On ramène ces 10 lignes en effectuant du tri incrémental sur seulement 100 000 lignes avec un temps de parsing de 0,2400ms.

A l’exécution, le résultat est sans appel :

manuelo=# select a.aid, b.bid, a.abalance from pgbench_accounts a,pgbench_branches b 
where a.bid=b.bid order by a.aid desc,b.bid desc fetch first 10 rows only;
aid | bid | abalance
---------+-----+----------
1000000 | 10 | 0
999999 | 10 | 0
999998 | 10 | 0
999997 | 10 | 0
999996 | 10 | 0
999995 | 10 | 0
999994 | 10 | 0
999993 | 10 | 0
999992 | 10 | 0
999991 | 10 | 0
(10 rows)

Time: 0.895 ms

Moins de 1ms alors que sur la version 12, nous étions à plus de 400ms.

Pourquoi certains de mes index B-Tree prennent moins de place en PostgreSQL 13 ?

Une nouvelle fonctionnalité également apparu avec la version 13, c’est l’agrégation des valeurs en doublons dans les index.

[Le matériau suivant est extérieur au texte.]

theorem State.windowOpens_keeps (s : State) :
    Keeps (foot [.reg GLB_DETERMINISM, .reg TIM_GAP_COUNT, .reg LNK_DEADLETTER_COUNT, .reg (ENG_STATUS 0x600), .reg (HKx_CTRL 0x1700), .reg (HKx_STATUS 0x1700), .reg (HKx_OVERRUN_COUNT 0x1700), .reg (HKx_CTRL 0x1800), .reg (HKx_STATUS 0x1800), .reg (HKx_OVERRUN_COUNT 0x1800), .reg HKS_EXC_STATUS, .reg CAL_TRACE_STATUS, .reg (ENG_STATUS 0x1B00), .flt, .win .lnk, .recTick, .gap, .bar, .faults, .cou, .bru, .lnk, .hka, .hkb] ||| foot [.cal, .free, .srcs]) s (State.windowOpens s) := by
  unfold State.windowOpens
  repeat' first
    | with_reducible assumption
    | with_reducible apply Keeps.refl
    | with_reducible apply Keeps.ite
    | (apply Keeps.step; with_reducible apply State.calOpen_keeps)
    | (apply Keeps.step; with_reducible apply State.gapOpens_keeps)
    | (with_reducible apply Keeps.forEach; intro _ _ _)
    | (with_reducible apply Keeps.foldl_fst; intro _ _ _)
    | (with_reducible apply Keeps.foldl_snd; intro _ _ _)
    | (with_reducible apply Keeps.foldl; intro _ _ _)
    | decide +kernel
    | exact sub_flt _ (by decide +kernel)
    | exact sub_eng _ (by decide +kernel)
    | exact sub_hk _ (by decide +kernel)
    | exact sub_port _ _ (by decide +kernel)
    | exact sub_win _ (by decide +kernel)
    | exact sub_any _ (by decide +kernel)
    | split

theorem State.renameField_keeps (s : State) (new : PM) :
    Keeps (foot [.reg GLB_DETERMINISM, .reg LNK_DEADLETTER_COUNT, .reg (ENG_STATUS 0x600), .reg EVT_LOST, .reg EVT_STATUS, .reg (HKx_CTRL 0x1700), .reg (HKx_STATUS 0x1700), .reg (HKx_OVERRUN_COUNT 0x1700), .reg (HKx_CAL_STATUS 0x1700), .reg (HKx_CTRL 0x1800), .reg (HKx_STATUS 0x1800), .reg (HKx_OVERRUN_COUNT 0x1800), .reg (HKx_CAL_STATUS 0x1800), .reg HKS_EXC_STATUS, .reg (ENG_STATUS 0x1B00), .flt, .win .lnk, .recTick, .tm, .bar, .faults, .cou, .bru, .col] ||| foot [.nul, .var, .evt, .lnk, .hka, .hkb, .free, .srcs]) s (State.renameField s new) := by
  unfold State.renameField
  extract_lets a1 a2
  try clear_value a1
  have ha2 : Keeps (foot [.reg GLB_DETERMINISM, .reg LNK_DEADLETTER_COUNT, .reg (ENG_STATUS 0x600), .reg EVT_LOST, .reg EVT_STATUS, .reg (HKx_CTRL 0x1700), .reg (HKx_STATUS 0x1700), .reg (HKx_OVERRUN_COUNT 0x1700), .reg (HKx_CAL_STATUS 0x1700), .reg (HKx_CTRL 0x1800), .reg (HKx_STATUS 0x1800), .reg (HKx_OVERRUN_COUNT 0x1800), .reg (HKx_CAL_STATUS 0x1800), .reg HKS_EXC_STATUS, .reg (ENG_STATUS 0x1B00), .flt, .win .lnk, .recTick, .tm, .bar, .faults, .cou, .bru, .col] ||| foot [.nul, .var, .evt, .lnk, .hka, .hkb, .free, .srcs]) s a2 := by
    unfold a2
    repeat' first
      | with_reducible assumption
      | with_reducible apply Keeps.refl
      | with_reducible apply Keeps.ite
      | (apply Keeps.step; with_reducible apply State.hkRestartAt_keeps)
      | (apply Keeps.step; with_reducible apply State.evtRename_keeps)
      | (apply Keeps.step; with_reducible apply State.varRename_keeps)
      | (apply Keeps.step; with_reducible apply State.nulRename_keeps)
      | (with_reducible apply Keeps.forEach; intro _ _ _)
      | (with_reducible apply Keeps.foldl_fst; intro _ _ _)
      | (with_reducible apply Keeps.foldl_snd; intro _ _ _)
      | (with_reducible apply Keeps.foldl; intro _ _ _)
      | decide +kernel
      | exact sub_flt _ (by decide +kernel)
      | exact sub_eng _ (by decide +kernel)
      | exact sub_hk _ (by decide +kernel)
      | exact sub_port _ _ (by decide +kernel)
      | exact sub_win _ (by decide +kernel)
      | exact sub_any _ (by decide +kernel)
      | split
      | refine Keeps.upd ?_
  try clear_value a2
  repeat' first
    | with_reducible assumption
    | with_reducible apply Keeps.refl
    | with_reducible apply Keeps.ite
    | (apply Keeps.step; with_reducible apply State.hkRestartAt_keeps)
    | (apply Keeps.step; with_reducible apply State.evtRename_keeps)
    | (apply Keeps.step; with_reducible apply State.varRename_keeps)
    | (apply Keeps.step; with_reducible apply State.nulRename_keeps)
    | (with_reducible apply Keeps.forEach; intro _ _ _)
    | (with_reducible apply Keeps.foldl_fst; intro _ _ _)
    | (with_reducible apply Keeps.foldl_snd; intro _ _ _)
    | (with_reducible apply Keeps.foldl; intro _ _ _)
    | decide +kernel
    | exact sub_flt _ (by decide +kernel)
    | exact sub_eng _ (by decide +kernel)
    | exact sub_hk _ (by decide +kernel)
    | exact sub_port _ _ (by decide +kernel)
    | exact sub_win _ (by decide +kernel)
    | exact sub_any _ (by decide +kernel)
    | split
    | refine Keeps.upd ?_

theorem State.lockLost_keeps (s : State) :
    Keeps (foot [.reg GLB_DETERMINISM, .reg TIM_GAP_STATUS, .reg TIM_GAP_COUNT, .reg LNK_DEADLETTER_COUNT, .reg (ENG_STATUS 0x600), .reg CAL_STATUS, .reg CAL_DEFER_COUNT, .reg (ENG_STATUS 0x1B00), .flt, .win .lnk, .win .nul, .win .cal, .recTick, .gap, .tm, .bar, .pin, .faults, .cou, .bru, .col, .nul, .lnk, .cal] ||| foot [.free, .srcs]) s (State.lockLost s) := by
  unfold State.lockLost
  extract_lets a1 a2 a3 a4 a5 a6 a7
  try clear_value a1
  have ha2 : Keeps (foot [.reg GLB_DETERMINISM, .reg TIM_GAP_STATUS, .reg TIM_GAP_COUNT, .reg LNK_DEADLETTER_COUNT, .reg (ENG_STATUS 0x600), .reg CAL_STATUS, .reg CAL_DEFER_COUNT, .reg (ENG_STATUS 0x1B00), .flt, .win .lnk, .win .nul, .win .cal, .recTick, .gap, .tm, .bar, .pin, .faults, .cou, .bru, .col, .nul, .lnk, .cal] ||| foot [.free, .srcs]) s a2 := by
    unfold a2
    repeat' first
      | with_reducible assumption
      | with_reducible apply Keeps.refl
      | with_reducible apply Keeps.ite
      | (apply Keeps.step; with_reducible apply State.gapCloses_keeps)
      | (apply Keeps.step; with_reducible apply State.inc_keeps)
      | (apply Keeps.step; with_reducible apply State.sticky_keeps)
      | (apply Keeps.step; with_reducible apply State.calDiscard_keeps)
      | (apply Keeps.step; with_reducible apply State.calCut_keeps)
      | (with_reducible apply Keeps.forEach; intro _ _ _)
      | (with_reducible apply Keeps.foldl_fst; intro _ _ _)
      | (with_reducible apply Keeps.foldl_snd; intro _ _ _)
      | (with_reducible apply Keeps.foldl; intro _ _ _)
      | decide +kernel
      | exact sub_flt _ (by decide +kernel)
      | exact sub_eng _ (by decide +kernel)
      | exact sub_hk _ (by decide +kernel)
      | exact sub_port _ _ (by decide +kernel)
      | exact sub_win _ (by decide +kernel)
      | exact sub_any _ (by decide +kernel)
      | split
      | refine Keeps.upd ?_
  try clear_value a2
  have ha3 : Keeps (foot [.reg GLB_DETERMINISM, .reg TIM_GAP_STATUS, .reg TIM_GAP_COUNT, .reg LNK_DEADLETTER_COUNT, .reg (ENG_STATUS 0x600), .reg CAL_STATUS, .reg CAL_DEFER_COUNT, .reg (ENG_STATUS 0x1B00), .flt, .win .lnk, .win .nul, .win .cal, .recTick, .gap, .tm, .bar, .pin, .faults, .cou, .bru, .col, .nul, .lnk, .cal] ||| foot [.free, .srcs]) s a3 := by
    unfold a3
    repeat' first
      | with_reducible assumption
      | with_reducible apply Keeps.refl
      | with_reducible apply Keeps.ite
      | (apply Keeps.step; with_reducible apply State.gapCloses_keeps)
      | (apply Keeps.step; with_reducible apply State.inc_keeps)
      | (apply Keeps.step; with_reducible apply State.sticky_keeps)
      | (apply Keeps.step; with_reducible apply State.calDiscard_keeps)
      | (apply Keeps.step; with_reducible apply State.calCut_keeps)
      | (with_reducible apply Keeps.forEach; intro _ _ _)
      | (with_reducible apply Keeps.foldl_fst; intro _ _ _)
      | (with_reducible apply Keeps.foldl_snd; intro _ _ _)
      | (with_reducible apply Keeps.foldl; intro _ _ _)
      | decide +kernel
      | exact sub_flt _ (by decide +kernel)
      | exact sub_eng _ (by decide +kernel)
      | exact sub_hk _ (by decide +kernel)
      | exact sub_port _ _ (by decide +kernel)
      | exact sub_win _ (by decide +kernel)
      | exact sub_any _ (by decide +kernel)
      | split
      | refine Keeps.upd ?_
  try clear_value a3
  try clear_value a4
  try clear_value a5
  try clear_value a6
  try clear_value a7
  repeat' first
    | with_reducible assumption
    | with_reducible apply Keeps.refl
    | with_reducible apply Keeps.ite
    | (apply Keeps.step; with_reducible apply State.gapCloses_keeps)
    | (apply Keeps.step; with_reducible apply State.inc_keeps)
    | (apply Keeps.step; with_reducible apply State.sticky_keeps)
    | (apply Keeps.step; with_reducible apply State.calDiscard_keeps)
    | (apply Keeps.step; with_reducible apply State.calCut_keeps)
    | (with_reducible apply Keeps.forEach; intro _ _ _)
    | (with_reducible apply Keeps.foldl_fst; intro _ _ _)
    | (with_reducible apply Keeps.foldl_snd; intro _ _ _)
    | (with_reducible apply Keeps.foldl; intro _ _ _)
    | decide +kernel
    | exact sub_flt _ (by decide +kernel)
    | exact sub_eng _ (by decide +kernel)
    | exact sub_hk _ (by decide +kernel)
    | exact sub_port _ _ (by decide +kernel)
    | exact sub_win _ (by decide +kernel)
    | exact sub_any _ (by decide +kernel)
    | split
    | refine Keeps.upd ?_

theorem State.windowCloses_keeps (s : State) :
    Keeps (foot [.reg GLB_DETERMINISM, .reg TIM_GAP_STATUS, .reg TIM_GAP_COUNT, .reg LNK_DEADLETTER_COUNT, .reg CFG_STORE_STATUS, .reg (ENG_STATUS 0x600), .reg NUL_PRIMER_CTRL, .reg CAL_STATUS, .reg CAL_DEFER_COUNT, .reg CAL_LAST_POSTMARK_LO, .reg CAL_LAST_POSTMARK_HI, .reg (ENG_STATUS 0x1B00), .flt, .win .lnk, .win .col, .win .nul, .win .cal, .recTick, .gap, .bar, .faults, .cou, .bru, .nul] ||| foot [.lnk, .cal, .cfg, .free, .srcs]) s (State.windowCloses s) := by
  unfold State.windowCloses
  extract_lets a1
  try clear_value a1
  repeat' first
    | with_reducible assumption
    | with_reducible apply Keeps.refl
    | with_reducible apply Keeps.ite
    | (apply Keeps.step; with_reducible apply State.calApply_keeps)
    | (apply Keeps.step; with_reducible apply State.gapCloses_keeps)
    | (apply Keeps.step; with_reducible apply State.storeRequest_keeps)
    | (with_reducible apply Keeps.forEach; intro _ _ _)
    | (with_reducible apply Keeps.foldl_fst; intro _ _ _)
    | (with_reducible apply Keeps.foldl_snd; intro _ _ _)
    | (with_reducible apply Keeps.foldl; intro _ _ _)
    | decide +kernel
    | exact sub_flt _ (by decide +kernel)
    | exact sub_eng _ (by decide +kernel)
    | exact sub_hk _ (by decide +kernel)
    | exact sub_port _ _ (by decide +kernel)
    | exact sub_win _ (by decide +kernel)
    | exact sub_any _ (by decide +kernel)
    | split

theorem Keeps.setAutoRun {M : Nat} {s t : State} (a : Bool) (n : NulSt) (hm : M.testBit 0x205C = true)
    (hn : M.testBit 0x2052 = true) (h : Keeps M s t) : Keeps M s { t with cfg := { t.cfg with autoRun := a }, nul := n } :=
  Keeps.upd h rfl (f92 := .inl hm) (f82 := .inl hn)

En quelque sorte, nous ne répétons pas, dans l’index, chacune des valeurs en double, nous faisons de la déduplication !
Voyons comment ca marche.

Prenons notre champs “bid” de notre table “pgbench_accounts”. Nous savons que celui ci comporte le numéro de branche pour chaque “account id” de notre table. Nous aurons donc des valeurs qui vont se répéter sur chaque partition. Dans notre exemple, nous travaillerons par partition.

PostgreSQL 12.

Créons 2 index sur la partition 1 de notre table “pgbench_accounts”.
– 1 index pour le champs “aid”
– 1 index pour le champs “bid”

manuelo=# \d pgbench_accounts
Partitioned table "public.pgbench_accounts"
Column | Type | Collation | Nullable | Default
----------+---------------+-----------+----------+---------
aid | integer | | not null |
bid | integer | | |
abalance | integer | | |
filler | character(84) | | |
Partition key: RANGE (aid)

On sait que pour “bid”, la valeur 1 se répète pour cette partition 1

manuelo=# select * from pgbench_accounts_1 limit 10;
aid | bid | abalance | filler
-----+-----+----------+--------------------------------------------------------------------------------------
1 | 1 | 0 |
2 | 1 | 0 |
3 | 1 | 0 |
4 | 1 | 0 |
5 | 1 | 0 |
6 | 1 | 0 |
7 | 1 | 0 |
8 | 1 | 0 |
9 | 1 | 0 |
10 | 1 | 0 |
(10 rows)

manuelo=# create index account_id_1 on pgbench_accounts_1(aid);
CREATE INDEX


manuelo=# create index account_bid_1 on pgbench_accounts_1(bid);
CREATE INDEX

On passe les stats sur cette partition

manuelo=# vacuum analyse pgbench_accounts_1;
VACUUM

Voyons maintenant les tailles de chacun de ces index

manuelo=# select pg_table_size('account_id_1')/1024 as "Taille aid Ko";
Taille aid Ko
-----------
2208


manuelo=# select pg_table_size('account_bid_1')/1024 as "Taille bid Ko";
Taille bid Ko
-------------
2224

Nous avons donc 2 index sur cette table, champs “aid” et “bid”, qui font à peu près la même taille, soit 2Mo.

PostgreSQL 13

Effectuons la même opération sur PostgreSQL 13

manuelo=# create index account_bid_1 on pgbench_accounts_1(bid);
CREATE INDEX


manuelo=# create index account_id_1 on pgbench_accounts_1(aid);
CREATE INDEX


manuelo=# vacuum analyse pgbench_accounts_1;
VACUUM

Regardons les tailles de chacun des index

manuelo=# select pg_table_size('account_id_1')/1024 as "Taille aid Ko";
Taille aid Ko
---------------
2208
(1 row)

manuelo=# select pg_table_size('account_bid_1')/1024 as "Taille bid Ko";
Taille bid Ko
---------------
696
(1 row)

On voit que l’index sur “aid” fait toujours environ 2Mo, en effet, celui ci travaille sur des valeurs distinctes car c’est une contrainte unique sur ce champs.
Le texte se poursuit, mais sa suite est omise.